ELISA and ALP data were normalised to the positive control group prior to analysis. For ELISAs the positive control was the pVax_BMP2 group, while for ALP assays the positive control was the pVax_BMP2 + pVax_BMP7 group. For HEK293T ELISA data N = 7, for the C2C12 ELISA and ALP data N = 3. The normalised data were then tested for normality using Shapiro-Wilk tests. All data were found to be normally distributed, and significance was tested using one-way ANOVAs with selected Dunnett’s multiple comparison tests between the positive control and other groups to improve power. All statistical tests were performed in GraphPad Prism 9.3.1 (GraphPad Software).

Fig. 1
figure 1

Overview of the filtering process employed in the in silico pipeline. Initially ~ 35,000 TGF-β superfamily sequences were retrieved, though only ~ 19,000 were predicted to contain SPs. Of these, ~ 10,000 were found to be valid records and to have unique nucleotide sequences. Existing computational methods indicated ~ 7,000 were predicted to still function and to target the extracellular space when attached to BMP2. ~2,500 were found to have strong Kozak sequences and were taken forward to mRNA structure prediction. Sequences with the least structure at the translational start site but high global stability were thought to be preferable. The top 5 sequences from the pipeline and two manually selected alternatives were taken forward to in vitro work

Results

Results from the in silico pipeline

The initial TGF-β family dataset retrieved from UniProt contained 34,861 records. 19,250 protein sequences were found to be annotated with a confirmed or likely signal peptide and were taken forward. Nucleotide sequence retrieval and quality control checks (sequence in frame, sequence begins with a start codon, translated nucleotide sequence matches the UniProt protein sequence) were then performed. 1,344 sequences failed one of these criteria and were removed, leaving 17,906 to be taken forward. An SP nucleotide sequence duplicate removal step was then performed, with 7,545 sequences found to be duplicates and removed. 10,361 unique and matched nucleotide/amino acid sequence pairs remained and were used to create the in silico fusion protein and predicted mRNA sequence libraries used for further analysis. The in silico fusion protein library was subjected to SP activity and localisation prediction. SignalP analysis indicated that 3,203 of the fusion proteins were predicted to have a low chance of secretion and were excluded, leaving 7,158 sequences remaining. DeepLoc analysis indicated all the fusion proteins were predicted to show extracellular secretion, therefore none were excluded. Nucleotide sequences for these fusion proteins were then analysed for weak Kozak sequences. 4,547 sequences were found to have non-optimal Kozak sequences and were excluded. This left a final set of 2,611 sequences for further analysis. See Fig. 1 for an overview of the filtering process.
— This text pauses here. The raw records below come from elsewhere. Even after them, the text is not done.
theorem step_starts (s : State) (d : Driver) (rest : List HostInput) (w : Bool) (q : Request) (op : Operation)
    (hd : s.driver = some d) (hop : s.op = none) (hq : s.requests = { request := q, waits := w } :: rest)
    (h : q.operation = some op) (hline : ∀ line delay, op = .reset line delay → s.lineFree line) :
    step s = .next (s.started op rest) := by
  rw [step_issues s q w rest hop hq (q.wf_of_operation _ op h),
    issue_eq_startOperation q op { s with requests := rest } h hline, startOperation_driver op { s with requests := rest } d hd]
  rfl

/-- Settles O28: each of the eight requests has its operation. -/
theorem requestsWithCallsStartAtSeqZero : Obligations.RequestsWithCallsStartAtSeqZero := by
  intro s d rest w q op hd hop hq hcase
  have hstart : q.operation = some op ∧ ∀ line delay, op = .reset line delay → s.lineFree line := by
    rcases hcase with hmem | ⟨r, rfl, rfl⟩ | ⟨a, b, rfl, rfl, hfree⟩ | ⟨a, b, c, e, rfl, rfl⟩
    · simp only [List.mem_cons, Prod.mk.injEq, List.not_mem_nil, or_false] at hmem
      rcases hmem with ⟨rfl, rfl⟩ | ⟨rfl, rfl⟩ | ⟨rfl, rfl⟩ | ⟨rfl, rfl⟩ | ⟨rfl, rfl⟩ <;>
        exact ⟨rfl, fun _ _ h => by cases h⟩
    · exact ⟨rfl, fun _ _ h => by cases h⟩
    · exact ⟨rfl, fun _ _ h => by cases h; exact hfree⟩
    · exact ⟨rfl, fun _ _ h => by cases h⟩
  exact step_starts s d rest w q op hd hop hq hstart.1 hstart.2

/-- Settles O32: the test for held lines, both ways. -/
theorem heldControlLineIsNotLentAsResetLine : Obligations.HeldControlLineIsNotLentAsResetLine := by
  intro s d rest w rst delay hd hop hq
  constructor
  · rintro ⟨e, he, hdc⟩
    rw [step_issues s _ w rest hop hq rfl]
    exact opReset_held rst delay { s with requests := rest } d hd fun hfree => hfree e he hdc
  · intro hfree
    refine ⟨_, step_starts s d rest w _ (.reset rst delay) hd hop hq rfl fun line delay h => ?_, rfl, rfl, rfl⟩
    cases h
    exact hfree

/-! ## Pixels (42_framebuffer.md R110 to R112) -/

theorem stride_eq_ite (r : Rotation) : stride r = if r = .rot0 ∨ r = .rot180 then 96 else 64 := by
  cases r <;> rfl

theorem byteIndex_eq (r : Rotation) (x y : Nat) :
    byteIndex r x y = (y * (if r = .rot0 ∨ r = .rot180 then 96 else 64) + x) * 2 := by
  rw [byteIndex, pixIndex, stride_eq_ite]

/-- R111: the third condition follows from the first two. -/
theorem inBounds_iff (r : Rotation) (x y : Nat) : inBounds r x y = true ↔
    if r = .rot0 ∨ r = .rot180 then x < 96 ∧ y < 64 else x < 64 ∧ y < 96 := by
  have hsize : FB_SIZE = 12288 := rfl
  simp only [inBounds, logicalDims_eq_ite, byteIndex_eq, Bool.and_eq_true, decide_eq_true_eq, hsize]
  split <;> dsimp only <;> omega

/-- Settles O36, for the two shapes of the buffer. -/
theorem pixelIndexChartsTheWholeBuffer : Obligations.PixelIndexChartsTheWholeBuffer := by
  intro r
  simp only [inBounds_iff, byteIndex_eq]
  by_cases hr : r = .rot0 ∨ r = .rot180
  · simp only [hr, if_true]
    exact ⟨fun x y => trivial, fun x y => trivial, fun x y h => by omega, fun x y x' y' h h' he => by omega,
      fun k hk => ⟨k % 96, k / 96, by omega, by omega⟩⟩
  · simp only [hr, if_false]
    exact ⟨fun x y => trivial, fun x y => trivial, fun x y h => by omega, fun x y x' y' h h' he => by omega,
      fun k hk => ⟨k % 64, k / 64, by omega, by omega⟩⟩

theorem colourHigh_toNat (c : Colour) : (colourHigh c).toNat = c.toNat / 256 := by
  rw [colourHigh, BitVec.toNat_setWidth, BitVec.toNat_ushiftRight, Nat.shiftRight_eq_div_pow]
  omega

theorem colourLow_toNat (c : Colour) : (colourLow c).toNat = c.toNat % 256 := BitVec.toNat_setWidth _ _

theorem setPixel_wf (cfg : Config) (x y : Nat) (c : Colour) (hx : x < 2 ^ cfg.coordBits) (hy : y < 2 ^ cfg.coordBits) :
    Request.wf cfg (.setPixel x y c) = true := by
  simp only [Request.wf, hx, hy, decide_true, Bool.and_self]

theorem issue_setPixel_outside (s : State) (d : Driver) (x y : Nat) (c : Colour) (hd : s.driver = some d)
    (h : inBounds d.rot x y = false) : issue (.setPixel x y c) s = .next (answerHost .nothing s) := by
  simp only [issue, opSetPixel, hd, h, Bool.false_eq_true, if_false]

/-- An in-bounds pixel is stored (R112): the memory that the write gives. -/
theorem issue_setPixel_inside (s : State) (d : Driver) (x y : Nat) (c : Colour) (hd : s.driver = some d)
    (h : inBounds d.rot x y = true) : ∃ m, Memory.write d.fb (byteIndex d.rot x y) (pixelBytes c) = some m ∧
      issue (.setPixel x y c) s = .next (answerHost .nothing (storeFramebuffer d m s)) := by
  have hw := (Memory.write_isSome d.fb (byteIndex d.rot x y) (pixelBytes c)).2 (inBounds_byteIndex _ _ _ h)
  obtain ⟨m, hm⟩ := Option.isSome_iff_exists.1 hw
  exact ⟨m, hm, by simp only [issue, opSetPixel, hd, h, if_true, hm]⟩

/-- What a canonical memory reads as after an in-bounds pixel is stored. -/
theorem read_pixel_write (m m' : Memory) (i : Nat) (c : Colour) (hwf : m.wf = true)
    (hw : m.write i (pixelBytes c) = some m') : m'.wf = true ∧ (m'.read i).toNat = c.toNat / 256 ∧
      (m'.read (i + 1)).toNat = c.toNat % 256 ∧ ∀ a, a ≠ i → a ≠ i + 1 → m'.read a = m.read a := by
  have hread := fun a => Memory.read_write_pair m m' i a (colourHigh c) (colourLow c) hwf hw
  refine ⟨Memory.write_wf m m' i _ hwf hw, ?_, ?_, fun a h1 h2 => ?_⟩
  · rw [hread, if_pos rfl, colourHigh_toNat]
  · rw [hread, if_neg (by omega), if_pos rfl, colourLow_toNat]
  · rw [hread, if_neg h1, if_neg h2]

/-- The step of an in-bounds pixel. -/
theorem step_setPixel_inside (s : State) (d : Driver) (rest : List HostInput) (w : Bool) (x y : Nat) (c : Colour)
    (hd : s.driver = some d) (hwf : Memory.wf d.fb = true) (hop : s.op = none)
    (hq : s.requests = { request := .setPixel x y c, waits := w } :: rest)
    (hx : x < 2 ^ s.cfg.coordBits) (hy : y < 2 ^ s.cfg.coordBits) (hin : inBounds d.rot x y = true) :
    ∃ m, step s = .next { s with driver := some { d with fb := m }, requests := rest, reply := some .nothing } ∧
      Memory.wf m = true ∧ (Memory.read m (byteIndex d.rot x y)).toNat = c.toNat / 256 ∧
      (Memory.read m (byteIndex d.rot x y + 1)).toNat = c.toNat % 256 ∧
      ∀ a, a ≠ byteIndex d.rot x y → a ≠ byteIndex d.rot x y + 1 → Memory.read m a = Memory.read d.fb a := by
  obtain ⟨m, hm, hissue⟩ := issue_setPixel_inside { s with requests := rest } d x y c hd hin
  refine ⟨m, ?_, read_pixel_write d.fb m _ c hwf hm⟩
  rw [step_issues s _ w rest hop hq (setPixel_wf s.cfg x y c hx hy), hissue]
  rfl

/-- Settles O37. -/
theorem setPixelStoresTwoBytesAtItsIndex : Obligations.SetPixelStoresTwoBytesAtItsIndex := by
  intro s d rest w x y c hd hwf hop hq hx hy hbx hby
  have hin : inBounds d.rot x y = true := by
    rw [inBounds_iff]
    by_cases hr : d.rot = .rot0 ∨ d.rot = .rot180
    · rw [if_pos hr] at hbx hby ⊢
      exact ⟨hbx, hby⟩
    · rw [if_neg hr] at hbx hby ⊢
      exact ⟨hbx, hby⟩
  exact step_setPixel_inside s d rest w x y c hd hwf hop hq hx hy hin

/-- Settles O38. -/
theorem outOfBoundsPixelIsSilentlyDropped : Obligations.OutOfBoundsPixelIsSilentlyDropped := by
  intro s d rest w x y c hd hop hq hx hy hout
  have hin : inBounds d.rot x y = false := by
    rw [← Bool.not_eq_true, inBounds_iff]
    by_cases hr : d.rot = .rot0 ∨ d.rot = .rot180
    · rw [if_pos hr, if_pos hr] at hout
      rw [if_pos hr]
      omega
    · rw [if_neg hr, if_neg hr] at hout
      rw [if_neg hr]
      omega
  rw [step_issues s _ w rest hop hq (setPixel_wf s.cfg x y c hx hy),
    issue_setPixel_outside { s with requests := rest } d x y c hd hin]
  rfl

/-! ## new and release (43_init_sequencer.md R125, R131) -/

/-- An idle driver is left as it is, before the others. -/
theorem setAside_idle (s : State) (hop : s.op = none) : setAside s = { s with
    driver := none
    others := (s.driver.map fun e => Instance.mk e false s.trace).toList ++ s.others } := by
  cases hd : s.driver with
  | none =>
    rw [setAside_none s hd]
    exact congrArg (fun o => { s with driver := o }) hd
  | some d =>
    rw [setAside_some s d hd, hop]
    rfl

/-- Settles O40: the test for held handles, both ways. -/
theorem newMakesTheInstance : Obligations.NewMakesTheInstance := by
  intro s rest w t dc r hop hq
  rw [step_issues s _ w rest hop hq rfl]
  have hiff : handleInUse t dc (setAside { s with requests := rest }).others = false ↔ s.unheld t dc :=
    handleInUse_iff t dc { s with requests := rest }
  constructor
  · intro hfree
    refine ⟨{ rot := r, fb := Memory.zeroed, bus := t, dc := dc }, ?_, rfl, rfl, rfl, Memory.zeroed_wf, Memory.read_zeroed⟩
    rw [issue, opNew, hiff.2 hfree, if_neg Bool.false_ne_true, setAside_idle { s with requests := rest } hop]
    rfl
  · intro hheld
    rw [← hiff, Bool.not_eq_false] at hheld
    rw [issue, opNew, hheld, if_pos rfl]

theorem issue_release (s : State) (d : Driver) (hd : s.driver = some d) :
    issue .release s = .next (answerHost (.handles d.bus d.dc) { s with driver := none }) := by
  simp only [issue, opRelease, hd]

/-- What a request on a missing driver answers (92 D26), `new` and the turning to a living one apart. -/
theorem issue_noDriver (q : Request) (s : State) (hd : s.driver = none) (hnew : ∀ t dc r, q ≠ .new t dc r)
    (hturn : ∀ a, q = .turnTo a → ∀ i, i ∈ s.others → i.driver.bus ≠ a) : issue q s = .refused .noDriver := by
  cases q with
  | new t dc r => exact absurd rfl (hnew t dc r)
  | turnTo a =>
    have hnone : s.others.find? (Instance.holds a) = none := by
      simpa [List.find?_eq_none, Instance.holds] using hturn a rfl
    simp only [issue, opTurnTo, setAside_none s hd, hnone]
  | _ =>
    simp [issue, hd, opReset, opInit, opClear, opSetPixel, opFlush, opFlushCooperative, opSetDrawArea, opDimensions,
      opSetRotation, opRotation, opTurnOn, opTurnOff, opRelease, startOperation]

/-- Settles O42. -/
theorem releaseEndsTheInstance : Obligations.ReleaseEndsTheInstance := by
  constructor
  · intro s d rest w hd hop hq
    rw [step_issues s _ w rest hop hq rfl, issue_release { s with requests := rest } d hd]
    rfl
  · intro s h rest hd hop hq hwf hnew hturn
    rw [step_issues s h.request h.waits rest hop hq hwf]
    exact issue_noDriver h.request { s with requests := rest } hd hnew hturn

/-! ## Every request -/

/-- Every request with a next state takes nothing but itself off the scripts, and only `new` and turning touch the others. -/
theorem issue_frame (q : Request) (s t : State) (h : issue q s = .next t) :
    t.requests = s.requests ∧ t.cfg = s.cfg ∧ t.answers = s.answers ∧ t.delays = s.delays ∧ t.cmdbuf = s.cmdbuf ∧
      (forAnother q = false → t.trace = s.trace ∧ t.others = s.others) := by
  rcases issue_cases q s t h with ⟨d, op, -, -, -, -, rfl⟩ | ⟨d, rep, -, -, rfl⟩ | ⟨d, -, rfl, rfl⟩ |
    ⟨d, x, y, c, m, -, rfl, -, -, rfl⟩ | ⟨d, -, rfl, rfl⟩ | ⟨a, b, r, rfl, -, rfl⟩ | ⟨a, i, rfl, -, rfl⟩ <;>
    simp [forAnother]

/-- Settles O43: nothing that a request can be refused for is there. -/
theorem wellTypedRequestsAreTakenUp : Obligations.WellTypedRequestsAreTakenUp := by
  intro s d h rest hd hop hq hwf hnew hreset hturn
  rw [step_issues s h.request h.waits rest hop hq hwf]
  cases hi : issue h.request { s with requests := rest } with
  | next t =>
    obtain ⟨hreq, hcfg, hans, -, -, hstay⟩ := issue_frame _ _ t hi
    exact ⟨t, rfl, hreq, hcfg, hans, hstay⟩
  | fault f => exact absurd hi (issue_ne_fault _ _ f)
  | refused f =>
    rcases issue_refused_cases _ _ f hi with ⟨-, hnone | ⟨a, ha, hno⟩⟩ |
      ⟨-, ⟨a, b, r, ha, hheld⟩ | ⟨line, delay, ha, -, hheld⟩⟩
    · rw [show s.driver = none from hnone] at hd
      cases hd
    · obtain ⟨e, he, hbus⟩ := hturn a ha
      exact absurd hbus (hno e he)
    · exact absurd (hnew a b r ha) hheld
    · exact absurd (hreset line delay ha) hheld

end Sys2Proof.Machine

/-! PROOFS. Rules of every step (10_state.md R24, section 4): what a step does to the driver it addresses and to the others. -/

namespace Sys2Proof.Machine

/-! ## What a step can do to the drivers -/

/-- Who writes `ROT` (41_rotation_geometry.md R104): `set_rotation` in progress, or nobody. -/
def RotationStored (s : State) (d : Driver) (rot : Rotation) : Prop :=
  rot = d.rot ∨ ∃ r, s.op = some r ∧ r.op = .setRotation rot

/-- Who writes `FB` (20_memory.md R45): `clear`, an in-bounds `set_pixel`, or nobody. -/
def BufferStored (s : State) (d : Driver) (fb : Memory) : Prop :=
  fb = d.fb ∨ (s.op = none ∧ ∃ h, s.requests.head? = some h ∧ ((h.request = .clear ∧ fb = Memory.zeroed) ∨
    ∃ x y c, h.request = .setPixel x y c ∧ inBounds d.rot x y = true ∧
      Memory.write d.fb (byteIndex d.rot x y) (pixelBytes c) = some fb))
The secondary structures of the predicted mRNA sequences for the remaining SP-fusions were predicted with MXFold2. Predicted opening energies varied substantially across the final data set (mean: -343.3 kcal/mol, SD: 106.6), while MFE was much less variable (mean: -451.9 kcal/mol, SD: 11.2). The most promising 5 results from the in silico screen according to their calculated SP score are displayed in Table 1. The sequences were all derived from different vertebrate species. Three sequences were derived from ARTN or closely related unknown protein orthologs, in all cases from mammalian species. The two additional identified proteins were BMP15 and GDF-10 orthologs, from an avian and piscine species respectively. There was modest variation in SP length, ranging from 22 to 44 residues in length (note the native hBMP2 SP is 23 residues long). The MFEs of the 5 sequences showed little variation (mean: -466.7 kcal/mol, SD: 19.6). Opening energies were more variable but covered only a small fraction of the range seen across the whole dataset (mean: -72.6 kcal/mol, SD: 13.6). Sequence alignments revealed that there was limited similarity between sequences from distantly related species and proteins. There was unsurprisingly strong sequence similarity between the 3 artemin orthologs (see Figs. 2A and 3A), with all displaying a ~ 25 bp insertion. All three sequences were predicted to show the same mRNA secondary structure in the ribosomal binding site window (see Fig. 2B). A loose leucin-rich motif was conserved in all sequences (see Fig. 3A).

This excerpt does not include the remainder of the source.